> **Task requirements**: All that is needed is the line containing "BLOCK_LEN of 1 to 32 (R1). -/" together with each line after it, transcribed exactly to the end of the records.

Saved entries

/-- Check 1 of R3 on a definition block (R173): every field its KIND uses holds a value of its set or range, OFFSET is
aligned, the thresholds and limits are in order, and a MODIFY keeps the record's KIND. -/
def RawDef.FieldsValid (raw : RawDef) (mustBe : Option Kind) : Prop :=
  ∃ k, raw.kind = some k ∧ (mustBe = none ∨ mustBe = some k) ∧ (∃ c, raw.cls = some c) ∧ raw.region < 8 ∧
    (k ≠ .block → ∃ w, raw.width = some w ∧ raw.offset.toNat % w.bytes = 0) ∧
    (k = .block → raw.offset.toNat % 2 = 0 ∧ 1 ≤ raw.blockLen ∧ raw.blockLen ≤ 32) ∧
    1 ≤ raw.staleAt ∧ raw.staleAt ≤ raw.faultAt ∧ raw.faultAt ≤ 15 ∧
    (k = .input → raw.limits = true → reading raw.signed raw.low ≤ reading raw.signed raw.high)

/-- The definition taken from a valid block (R3): each field the kind uses has the block's value, each other field its
FREE value, and a BLOCK point WIDTH 16. -/
def RawDef.Gives (raw : RawDef) (d : Definition) : Prop :=
  raw.kind = some d.kind ∧ raw.cls = some d.cls ∧ raw.region = d.region.val ∧ d.level = raw.level ∧
  d.offset = raw.offset ∧ d.staleAt = raw.staleAt ∧ d.faultAt = raw.faultAt ∧ d.causeEn = raw.causeEn ∧
  match d.kind with
  | .input =>
    raw.width = some d.width ∧ d.signed = raw.signed ∧ d.attnRead = raw.attnRead ∧ d.limits = raw.limits ∧
    d.deadband = raw.deadband ∧
    (d.low, d.high, d.hyst) = (if raw.limits then (raw.low, raw.high, raw.hyst) else (0, 0, 0)) ∧
    d.verify = false ∧ d.prefixed = false ∧ d.blockLen = 0 ∧ d.initShadow = 0
  | .output =>
    raw.width = some d.width ∧ d.verify = raw.verify ∧ d.initShadow = raw.initShadow ∧
    d.signed = false ∧ d.attnRead = false ∧ d.limits = false ∧ d.deadband = 0 ∧
    (d.low, d.high, d.hyst) = (0, 0, 0) ∧ d.prefixed = false ∧ d.blockLen = 0
  | .block =>
    d.width = .w16 ∧ d.attnRead = raw.attnRead ∧ d.prefixed = raw.prefixed ∧ d.blockLen = raw.blockLen ∧
    d.signed = false ∧ d.verify = false ∧ d.limits = false ∧ d.deadband = 0 ∧
    (d.low, d.high, d.hyst) = (0, 0, 0) ∧ d.initShadow = 0

/-- The field checks of R51 on a region record. -/
def Region.Valid (g : Region) : Prop :=
  g.sizeCode.toNat ≤ 16 ∧ g.base.toNat % (256 * 2 ^ g.sizeCode.toNat) = 0 ∧
  (g.pacing = .selfPaced → g.accessTime ≠ 0) ∧ (g.pacing = .device → g.timeout ≠ 0)

namespace State

/-- Notice sets and causes agree (R148): each set is in ascending order with no number twice, and a point is a member
of the set of level v exactly when its CAUSES is non-empty and its LEVEL is v. -/
def NoticesAgree (s : State) : Prop :=
  (∀ v, (s.noticeSet v).Pairwise (· < ·)) ∧
  ∀ n v, n ∈ s.noticeSet v ↔ (s.point n).causes ≠ 0 ∧ (s.point n).level = v

/-- Records out of use are quiet: a FREE record holds the values of R2, and a RETIRING one has empty CAUSES (R6), HOLDER
NONE (R23) and WRITE_AGAIN clear (R12). -/
def RecordsQuiet (s : State) : Prop :=
  ∀ n, ((s.point n).state = .free → s.point n = Point.free) ∧
    ((s.point n).state = .retiring →
      (s.point n).causes = 0 ∧ (s.point n).holder = none ∧ (s.point n).writeAgain = false)

/-- Health and counters agree for every point in use (R9): thresholds in order, FAILS at most FAULT_AT, FAULTED exactly
at FAULT_AT, STALE exactly from STALE_AT to below FAULT_AT, and PROBE at most 7 (R1). -/
def HealthAgrees (s : State) : Prop :=
  ∀ n, (s.point n).state.isDefined = true →
    1 ≤ (s.point n).staleAt ∧ (s.point n).staleAt ≤ (s.point n).faultAt ∧ (s.point n).fails ≤ (s.point n).faultAt ∧
    ((s.point n).state = .faulted ↔ (s.point n).fails = (s.point n).faultAt) ∧
    ((s.point n).state = .stale ↔ (s.point n).staleAt ≤ (s.point n).fails ∧ (s.point n).fails < (s.point n).faultAt) ∧
    (s.point n).probe ≤ 7

/-- The point whose access has started and not completed (R121). -/
def accessPoint (s : State) : Option PointNo :=
  match s.bus.phase with
  | .running g _ | .reporting g _ _ => some g.point
  | .idle | .granted _ => none

/-- IN_FLIGHT and the backplane engine agree: at most one point has an access in flight, and it is the engine's (R24);
a RETIRING point always has one (R12), REDEFINED and WRITE_AGAIN stand only while there is one (R26), and a FREE point
has none. -/
def FlightAgrees (s : State) : Prop :=
  ∀ n, ((s.point n).inFlight ≠ .none ↔ s.accessPoint = some n) ∧
    ((s.point n).state = .retiring → (s.point n).inFlight ≠ .none) ∧
    ((s.point n).redefined = true ∨ (s.point n).writeAgain = true → (s.point n).inFlight ≠ .none) ∧
    ((s.point n).state = .free → (s.point n).inFlight = .none)

/-- The pool is divided (R100, R104): the free list is ascending; each segment is on it or in the SEGMENTS list of
exactly one point, and not both; a point holds as many segments as its BLOCK_LEN needs; and a BLOCK point in use has a
BLOCK_LEN of 1 to 32 (R1). -/
def PoolAgrees (s : State) : Prop :=
  s.freeSegs.Pairwise (· < ·) ∧
  (∀ g, g ∈ s.freeSegs ↔ ∀ n, g ∉ (s.point n).segments) ∧
  (∀ n m g, g ∈ (s.point n).segments → g ∈ (s.point m).segments → n = m) ∧
  (∀ n, (s.point n).segments.Nodup ∧ (s.point n).segments.length = segmentsFor (s.point n).blockLen) ∧
  ∀ n, (s.point n).state.isDefined = true → (s.point n).kind = .block →
    1 ≤ (s.point n).blockLen ∧ (s.point n).blockLen ≤ 32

> **Worked solution**:
BLOCK_LEN of 1 to 32 (R1). -/
def PoolAgrees (s : State) : Prop :=
  s.freeSegs.Pairwise (· < ·) ∧
  (∀ g, g ∈ s.freeSegs ↔ ∀ n, g ∉ (s.point n).segments) ∧
  (∀ n m g, g ∈ (s.point n).segments → g ∈ (s.point m).segments → n = m) ∧
  (∀ n, (s.point n).segments.Nodup ∧ (s.point n).segments.length = segmentsFor (s.point n).blockLen) ∧
  ∀ n, (s.point n).state.isDefined = true → (s.point n).kind = .block →
    1 ≤ (s.point n).blockLen ∧ (s.point n).blockLen ≤ 32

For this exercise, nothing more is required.